3.2 Overview of data collection principles

The first step in conducting research is to identify topics or questions that are to be investigated. A clearly laid out research question is helpful in identifying what subjects or cases should be studied and what variables are important. It is also important to consider how data are collected so that they are reliable and help achieve the research goals.

3.2.1 Populations and samples

Consider the following three research questions:

What is the average mercury content in swordfish in the Atlantic Ocean?
Over the last 5 years, what is the average time to complete a degree for Duke undergraduate students?
Does a new drug reduce the number of deaths in patients with severe heart disease?

Each research question refers to a target population, the entire collection of individuals about which we want information. In the first question, the target population is all swordfish in the Atlantic Ocean, and each fish represents a case. It is usually too expensive to collect data for every case in a population. Instead, a sample is taken. A sample represents a subset of the cases and is often a small fraction of the population. For instance, 60 swordfish (or some other number) in the population might be selected, and this sample data may be used to provide an estimate of the population average and answer the research question.

Exercise:
For the second and third questions above, identify the target population and what represents an individual case.¹⁶

3.2.2 Anecdotal evidence

Consider the following possible responses to the three research questions:

A man on the news got mercury poisoning from eating swordfish, so the average mercury concentration in swordfish must be dangerously high.
I met two students who took more than 7 years to graduate from Duke, so it must take longer to graduate at Duke than at many other colleges.
My friend’s dad had a heart attack and died after they gave him a new heart disease drug, so the drug must not work.
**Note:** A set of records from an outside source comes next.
-- ==== Sys2Proof/Machine/Translate.lean ====
section
/-! DEFINITION. Translation lookaside buffers, page walks and page faults (R93, R107, R268–R270). -/

namespace Sys2Proof.Machine

/-- Whether a core has a translation at hand for an address: a local offset, an address above the map, an entry of its TLB or one
that the waiting access has obtained, or a page that the module OS has declared unmapped for that access. -/
def State.present (s : State) (c : CoreId) (va : Nat) : Bool :=
  va < plateSize || 2 ^ 48 ≤ va || (findTlb (s.core c).entries (s.core c).ctx va).isSome ||
    (s.core c).unmapped.contains (va / 65536)

/-- The first address without a translation at hand. -/
def State.missing (s : State) (c : CoreId) (vas : List Nat) : Option Nat := vas.find? fun va => !s.present c va

/-- A core TLB with an entry more; it holds 64. -/
def Core.tlbAdd (c : Core) (e : TlbEntry) : Core := { c with tlb := (e :: c.tlb.filter (· ≠ e)).take 64 }

/-- A die TLB with an entry more; it holds 4,096. -/
def Die.tlbAdd (d : Die) (e : TlbEntry) : Die := { d with tlb := (e :: d.tlb.filter (· ≠ e)).take 4096 }

/-- A leaf as a TLB entry. -/
def entryOf (ctx : Fin 9) (l : Leaf) : TlbEntry := { ctx, va := l.va, size := l.size, pte := l.pte }

/-- The walk of a die that an asker waits for. -/
def State.walkOf (s : State) (c : CoreId) (who : Asker) : Option Walk :=
  (s.die (dieOf c)).walks.find? fun w => w.askers.contains (c, who)

/-- A walk of a page that starts now. -/
def State.newWalk (s : State) (c : CoreId) (who : Asker) (ctx : Fin 9) (page : Nat) : Walk :=
  { ctx, va := page, askers := [(c, who)], levels := walkLevels, base := s.rootOf ctx, done := false, leaf := none }

/-- A core, one of its copies, or a TPREF asks for the translation of a page: the die TLB answers 12 die cycles later, or a walk of the
page does, which it shares with the others of the die that wait for the same page (R269). -/
def State.askWalk (s : State) (c : CoreId) (who : Asker) (ctx : Fin 9) (va : Nat) : State :=
  let d := dieOf c
  let page := va / 65536 * 65536
  match findTlb (s.die d).tlb ctx va with
  | some _ => s.schedule 12 (.tlbMissResolved c who)
  | none =>
    let same (w : Walk) : Bool := w.ctx = ctx && w.va = page && !w.done
    if (s.die d).walks.any same then
      (s.modDie d fun k => { k with walks := k.walks.map fun w => if same w then { w with askers := w.askers ++ [(c, who)] } else w }).schedule
        1 (.tlbMissResolved c who)
    else
      (s.chosen.modDie d fun k => { k with walks := k.walks ++ [s.newWalk c who ctx page] }).schedule (1 + s.choice) (.tlbMissResolved c who)

/-- A core misses its TLB: it freezes until the translation arrives. -/
def State.tlbMiss (s : State) (c : CoreId) (va : Nat) (r : Right) : State :=
  (s.modCore c fun k => { k with freeze := some (.translation va r) }).askWalk c .core (s.core c).ctx va

/-- An asker leaves its walk; a walk that nobody waits for is forgotten. -/
def State.leaveWalk (s : State) (c : CoreId) (who : Asker) : State :=
  s.modDie (dieOf c) fun k =>
    { k with walks := (k.walks.map fun w => { w with askers := w.askers.erase (c, who) }).filter fun w => !w.askers.isEmpty }

/-- A walk reads one level of the tables (R269). The group window has no tables (R274). -/
def State.walkStep (s : State) (w : Walk) : Walk :=
  let ends (l : Option Leaf) : Walk := { w with levels := [], done := true, leaf := l.map (entryOf w.ctx) }
  if w.va < plateSize then ends none
  else
    match s.groupWindow w.ctx w.va, w.levels with
    | some l, _ => ends (some l)
    | none, [] => ends none
    | none, l :: rest =>
      match walkLevel s.hbm.mem w.va l w.base with
      | some (.inl leaf) => ends (if s.targetThere leaf then some leaf else none)
      | some (.inr b) => { w with levels := rest, base := b }
      | none => ends none

/-- The translation that an asker waits for is still to come: neither the die TLB nor a walk that has ended gives it. -/
def State.walking (s : State) (c : CoreId) (who : Asker) (ctx : Fin 9) (va : Nat) : Bool :=
  (findTlb (s.die (dieOf c)).tlb ctx va).isNone && match s.walkOf c who with | some w => !w.done | none => true

/-- A walk goes on for an asker: of those that wait for it the first has it read a level where it is among the die's first 16, and each
looks again when it may have ended. An asker whose entry has left the die TLB meanwhile asks anew. The time that a level takes is
not stated. -/
def State.walkOn (s : State) (c : CoreId) (who : Asker) (ctx : Fin 9) (va : Nat) : State :=
  match s.walkOf c who with
  | none => s.askWalk c who ctx va
  | some w =>
    let d := dieOf c
    let first := (((s.die d).walks.filter fun x => !x.done).take 16).contains w
    if !(first && w.askers.head? = some (c, who)) then s.schedule 1 (.tlbMissResolved c who)
    else
      let x := s.walkStep w
      let s := s.modDie d fun k => { k with walks := k.walks.map fun y => if y = w then x else y }
      if x.done then s.schedule 0 (.tlbMissResolved c who) else s.chosen.schedule (1 + s.choice) (.tlbMissResolved c who)

/-- The leaf that a die's TLB or the walk that has ended gives for an access (R269); none is a page fault. -/
def State.leafFor (s : State) (c : CoreId) (who : Asker) (ctx : Fin 9) (va : Nat) (r : Right) : Option Leaf :=
  let walked := ((s.walkOf c who).bind (·.leaf)).map fun e => ({ va := e.va, size := e.size, pte := e.pte } : Leaf)
  (findTlb (s.die (dieOf c)).tlb ctx va).or (walked.filter (·.allows r))

/-- A translation enters the TLBs of a core and its die. -/
def State.tlbFill (s : State) (c : CoreId) (ctx : Fin 9) (l : Leaf) : State :=
  let e := entryOf ctx l
  (s.modDie (dieOf c) fun k => k.tlbAdd e).modCore c fun k => k.tlbAdd e

/-- The translation of a frozen core arrives: from the die TLB or from its walk. A walk that finds no valid leaf, or one that
forbids the access, passes to the module OS as a page fault; unless the outside world reports otherwise first, the module OS finds
the access unmapped. Log entry 22. -/
def State.translated (s : State) (c : CoreId) (va : Nat) (r : Right) : State :=
  let ctx := (s.core c).ctx
  let l := s.leafFor c .core ctx va r
  let s := s.leaveWalk c .core
  match l with
  | some l =>
    (s.tlbFill c ctx l).modCore c fun k => { k with freeze := none, held := entryOf k.ctx l :: k.held }
  | none => s.chosen.schedule (1 + s.choice) (.pageFaultResolved c none .unmapped)

/-- The page-table entries that the module OS writes to install a mapping. -/
def State.installPtes (s : State) (ptes : List (Nat × BitVec 64)) : State :=
  ptes.foldl (fun s p => s.writeSpace .hbm (cellsFrom p.1 (natBytes 8 p.2.toNat)) false) s

/-! ### What an instruction translates -/

/-- The 64 KiB pages of a byte range. -/
def pagesOf (a n : Nat) : List Nat :=
  if n = 0 then [] else (List.range' (a / 65536) ((a + n - 1) / 65536 - a / 65536 + 1)).map (65536 * ·)

/-- The pages that the accessed bytes of a tile touch. -/
def StreamBinding.pages (b : StreamBinding) (idx : Nat → Option Int) (rows : Nat) : List Nat :=
  ((List.range rows).flatMap fun r =>
    match b.rowRun (idx r) r with
    | some run => pagesOf run.addr run.n
    | none => []).eraseDups

/-- The first page of a load's or store's tile, or of its index tile, that has no translation at hand (R218, R269). -/
def State.transferMiss (s : State) (q : QEntry) : Option (Nat × Right) :=
  let rows (v : VWord) (b : StreamBinding) : Nat := s.cpu.windowRows v (srTrows b.record)
  let for_ (r : Right) (m : Option Nat) : Option (Nat × Right) := m.map (·, r)
  let plain (v : VWord) (o : Operand) (r : Right) : Option (Nat × Right) :=
    match q.stream o with
    | some b => for_ r (s.missing s.cur (b.pages noIndex (rows v b)))
    | none => none
  let indexed (o : Operand) (r : Right) : Option (Nat × Right) :=
    match q.stream o with
    | none => none
    | some b =>
      let ib := (q.cap.streams.find? (·.handle = srIdxh b.record)).map (·.bind)
      let first := match ib with
        | some i =>
          if s.cpu.ahead.any fun f => f.seq = q.seq && f.num ≠ 0 then none
          else for_ .read (s.missing s.cur (i.pages noIndex (srTrows i.record)))
        | none => none
      first.or <|
        match s.indexRows q b with
        | .ok (some (is, _)) =>
          let a := is.toArray
          for_ r <| s.missing s.cur (b.pages (fun k => some (a.getD k (0, false)).1) (srTrows b.record))
        | _ => none
  match q.instr with
  | .tld v | .tldw v => plain v v.s1 .read
  | .tst v | .tstm v => plain v v.d .write
  | .tldi v => indexed v.s1 .read
  | .tsti v => indexed v.d .write
  | _ => none

/-! ### Index tiles on their way (R219, R223) -/

/-- The stream that an indexed transfer names. -/
def QEntry.indexed (q : QEntry) : Option StreamBinding :=
  match q.instr with
  | .tldi v => q.stream v.s1
  | .tsti v => q.stream v.d
  | _ => none

/-- The indices of a transfer are not at hand. -/
def State.indexAbsent (s : State) (q : QEntry) : Bool :=
  match q.indexed with
  | none => false
  | some b => match s.indexRows q b with | .ok none => true | _ => false

/-- The fetch of a transfer's index tile, in the place of an earlier entry. -/
def Core.putFetch (c : Core) (f : IndexFetch) : Core :=
  { c with ahead := if c.ahead.any (·.seq = f.seq) then c.ahead.map fun g => if g.seq = f.seq then f else g else c.ahead ++ [f] }

/-- An index tile that lies outside the own Plate is asked for. -/
def State.askIndex (s : State) (q : QEntry) : State :=
  match q.indexed with
  | none => s
  | some b =>
    match s.indexTile q b with
    | .error _ => s
    | .ok (ib, segs, _) =>
      let num := s.nextPacket
      let legs := segs.flatten.flatMap Seg.pieces
      let s := { s with nextPacket := num + 1 }.postReads (.index num) false legs
      s.modCpu fun c =>
        c.putFetch { seq := q.seq, num, count := srTrows b.record, out := List.range' (num + 1) legs.length, runs := indexRuns ib segs }

/-- The unit may fetch the index tile of a transfer now: it is bound for a place outside the own Plate, and its pages have translations
at hand. -/
def State.mayFetch (s : State) (q : QEntry) (b : StreamBinding) : Bool :=
  match (q.cap.streams.find? (·.handle = srIdxh b.record)).map (·.bind) with
  | none => false
  | some ib =>
    (s.missing s.cur (ib.pages noIndex (srTrows ib.record))).isNone &&
    match s.indexTile q b with | .ok (_, _, k) => k ≠ .own | .error _ => false

/-- The run-ahead unit of LD fetches the index tiles of issued TLDIs in issue order, while it holds at most 64 indices (R223). -/
def State.runAhead (s : State) : List IndexFetch → State
  | [] => s
  | f :: fs =>
    if f.num ≠ 0 then s.runAhead fs
    else
      let held := ((s.cpu.ahead.filter (·.num ≠ 0)).map (·.count)).foldl (· + ·) 0
      match (s.cpu.queues[engIx .ld]).find? (·.seq = f.seq) with
      | none => s.runAhead fs
      | some q =>
        match q.indexed with
        | none => s
        | some b => if held + f.count ≤ 64 && s.mayFetch q b then (s.askIndex q).runAhead fs else s

/-- A TLDI has issued: its index tile is listed for the run-ahead unit. -/
def State.foresee (s : State) : State :=
  match (s.cpu.queues[engIx .ld]).getLast? with
  | none => s
  | some q =>
    match q.indexed with
    | none => s
    | some b =>
      let s := s.modCpu fun c => c.putFetch { seq := q.seq, num := 0, count := srTrows b.record, out := [], runs := [] }
      s.runAhead s.cpu.ahead

/-- TLDI (R221, R223). -/
def execTldi (v : VWord) (s : State) : Out :=
  s.issue (.tldi v) (fun s => (literalFault (.tldi v) v s).or (unboundFault (.tldi v) s)) fun s =>
    (s.modCpu fun c => c.enqueue (.tldi v)).foresee

/-- The head of LD or ST whose indices are not at hand freezes the core: until they arrive, or, for marked index bytes of the own Plate
under REPLAY_THEN_ZERO, until they have been read once more (R219, R223). -/
def State.awaitIndex (s : State) (q : QEntry) : State :=
  let own : Bool := match q.indexed with
    | some b => match s.indexTile q b with | .ok (_, _, k) => k = .own | .error _ => false
    | none => false
  if own then (s.chosen.modCpu fun c => { c with freeze := some .replay }).schedule (1 + s.choice) (.replayRereadDone s.cur)
  else
    let s := if s.cpu.ahead.any fun f => f.seq = q.seq && f.num ≠ 0 then s else s.askIndex q
    s.modCpu fun c => { c with freeze := some .late }

/-- The index tile of a transfer in the own Plate read a second time. -/
def State.rereadIndex (s : State) (q : QEntry) : State :=
  match q.indexed with
  | none => s
  | some b =>
    match s.indexTile q b with
    | .error _ => s
    | .ok (ib, segs, _) =>
      let r := s.sampleRuns (dieOf s.cur) true (indexRuns ib segs)
      { r.1 with nextPacket := s.nextPacket + 1 }.modCpu fun c =>
        c.putFetch { seq := q.seq, num := s.nextPacket, count := srTrows b.record, out := [], runs := r.2 }

end Sys2Proof.Machine
end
Each conclusion is based on data. However, there are two problems. First, the data only represent one or two cases. Second, and more importantly, it is unclear whether these cases are actually representative of the population. Data collected in this haphazard fashion are called anecdotal evidence.

In February 2010, some media pundits cited one large snow storm as evidence against global warming. As comedian Jon Stewart pointed out, ‘It’s one storm, in one region, of one country.’

Figure 3.1: In February 2010, some media pundits cited one large snow storm as evidence against global warming. As comedian Jon Stewart pointed out, ‘It’s one storm, in one region, of one country.’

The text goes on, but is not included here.